Ich biete aber auch private Coachings an, für etwa 1000 Euro am Tag. Dafür bekommt man dann ein höchst intensives Training. Ich verfüge natürlich über alle Poker-Tools, die es gibt, sodass wir einzelne Hände auch aus spieltheoretischer Sicht analysieren können. Das gewonnene Wissen wird dann direkt am PC umgesetzt. Spieltheorie ist ein zentraler Bestandteil dieser Coachings. Außer Seven Card Stud, was meine schwächste Variante ist, biete ich ein solches Training praktisch für jede Variante an, auch z. B. Omha Hi-Lo.

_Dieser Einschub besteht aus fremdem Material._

-- ==== Sys2Proof/Laws/Commands.lean ====
section
/-! SUPPORT. What each command may change (Only of Laws/Frame.lean), one lemma for each meaning: it answers a next state, and
that state differs from the one before at most in the components of the mask. -/
namespace Sys2Proof.Machine

variable {m : Nat} {s x t : State}

/-- A meaning answers a next state that differs from s at most in the components of the mask. -/
def Gives (m : Nat) (s : State) (o : Host.Outcome State Fault Refusal) : Prop := ∃ t, o = .next t ∧ Only m s t

theorem Gives.next (h : Only m s t) : Gives m s (.next t) := ⟨t, rfl, h⟩

theorem Gives.ite {c : Prop} [Decidable c] {o p : Host.Outcome State Fault Refusal} (h : Gives m s o) (k : Gives m s p) :
    Gives m s (if c then o else p) := by
  split
  · exact h
  · exact k

/-- At most: dict, spares, chans, hk, ftrip, eng, accts, chres, pq, capt, captMissed, acc, bal, pp, cal, nvm, pwr, evt,
mem, tamper, disp. -/
theorem execPfdTrip_only : Gives 385612985 s (execPfdTrip s) := by
  refine ⟨_, rfl, ?_⟩
  repeat' (first
    | (with_reducible exact Only.refl _ _)
    | (with_reducible refine State.emergency_only ?_ ?_)
    | (with_reducible refine only_ite (fun _ => ?_) (fun _ => ?_))
    | (with_reducible refine only_foldl ?_ (fun _ _ => ?_))
    | decide
    | (dsimp only)
    | split)

/-- At most: dict, spares, chans, hk, ftrip, eng, accts, chres, pq, capt, captMissed, acc, bal, pp, cal, nvm, pwr, evt,
mem, tamper, disp. -/
theorem execRegulatorBrownOut_only {a1 : _} : Gives 385612985 s (execRegulatorBrownOut a1 s) := by
  refine ⟨_, rfl, ?_⟩
  repeat' (first
    | (with_reducible exact Only.refl _ _)
    | (with_reducible refine State.emergency_only ?_ ?_)
    | (with_reducible refine only_ite (fun _ => ?_) (fun _ => ?_))
    | (with_reducible refine only_foldl ?_ (fun _ _ => ?_))
    | decide
    | (dsimp only)
    | split)

/-- At most: spares, hk, nvm, pwr, evt. -/
theorem execEwarnAssert_only : Gives 14680104 s (execEwarnAssert s) := by
  unfold execEwarnAssert
  repeat' (first
    | (with_reducible refine Gives.ite ?_ ?_)
    | (with_reducible refine Gives.next ?_)
    | (with_reducible exact Only.refl _ _)
    | (with_reducible refine State.raise_only ?_ ?_)
    | (with_reducible refine State.save_only ?_ ?_)
    | (with_reducible refine State.setPwr_only ?_ ?_)
    | (with_reducible refine State.urgent_only ?_ ?_)
    | (with_reducible refine only_ite (fun _ => ?_) (fun _ => ?_))
    | (with_reducible refine only_foldl ?_ (fun _ _ => ?_))
    | decide
    | (dsimp only)
    | split)

/-- At most: dict, spares, chans, hk, ftrip, eng, accts, chres, pq, capt, captMissed, acc, bal, pp, cal, nvm, pwr, evt,
mem, tamper, disp. -/
theorem execEwarnQualified_only : Gives 385612985 s (execEwarnQualified s) := by
  refine ⟨_, rfl, ?_⟩
  repeat' (first
    | (with_reducible exact Only.refl _ _)
    | (with_reducible refine State.emergency_only ?_ ?_)
    | (with_reducible refine only_ite (fun _ => ?_) (fun _ => ?_))
    | (with_reducible refine only_foldl ?_ (fun _ _ => ?_))
    | decide
    | (dsimp only)
    | split)

/-- At most: dict, clock, mods, spares, chans, hk, th, ftrip, tracks, groups, eng, accts, chres, pq, capt, captMissed,
acc, bal, contrib, pp, cal, nvm, pwr, evt, ports, mem, tamper, life, disp, upd, isl. -/
theorem execEwarnRelease_only : Gives 2147483647 s (execEwarnRelease s) := by
  refine ⟨_, rfl, ?_⟩
  repeat' (first
    | (with_reducible exact Only.refl _ _)
    | (with_reducible refine State.tryCastOn_only ?_ ?_)
    | (with_reducible refine State.setPwr_only ?_ ?_)
    | (with_reducible refine only_ite (fun _ => ?_) (fun _ => ?_))
    | (with_reducible refine only_foldl ?_ (fun _ _ => ?_))
    | decide
    | (dsimp only)
    | split)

PZ: Als Beispiel: Wie sollte ein Anfänger Omaha Hi-Lo spielen. Vorrangig auf die High oder die Low Hand?

GD: Ein Anfänger sollte auf das Low spielen und das High im Hinterkopf behalten. So findet man das auch in allen Theoriebüchern. Aber je weniger Spieler am Tisch sitzen, desto wichtiger wird das High. An einem Full Ring Tisch hat immer jemand A-2-x-x oder A-2-3-x, aber shorthanded ist das eben nicht der Fall. Konzentriert man sich dann auf das High, erwisht man öfters Situationen, in denen man das High gewinnt, während zwei oder drei Spieler sich das Low teilen. Insgesamt wird die Bedeutung des High etwas unterschätzt.

PZ: Sie tragen auch das Label von allin4kids, der Pokerhilfsorganisation, die Sandra Naujoks und Markus Golser gegründet haben.

GD: Ja. Ich unterstütze die Organisation, indem ich 2% meiner Turniergewinne spende. So etwastut man erstens gern, und zweitens tut es einem ja auch nicht weh, denn wenn man etwas gewonnen hat, ist man ja sowieso guter Laune.

PZ: Wie lange bleiben Sie in Berlin?

GD: Bis Sonntag mindestens. Ich bin beim EPT Live-Stream als Experte dabei, aber ich hoffe natürlich, dass ich diesen Job dieses Mal nicht machen kann. (Grinst.) ich kann die Frage schon nicht mehr hren, warum ich immer kommentiere, statt am Tisch zu sitzen.

PZ: Sollte es mit dem Finaltisch versehentlich nicht klappen, ist für Sie dann Cash Game angesagt oder spielen Sie die Side Events?

GD: Ich spiele eher Side Events als Cash Game, wenn ich denn schon hier bin. Erstens kann ich Cash Game auch online spielen, und zweitens machen Live Turniere ja auch einfach Spaß.

PZ: Vielen Dank für das Gespräch.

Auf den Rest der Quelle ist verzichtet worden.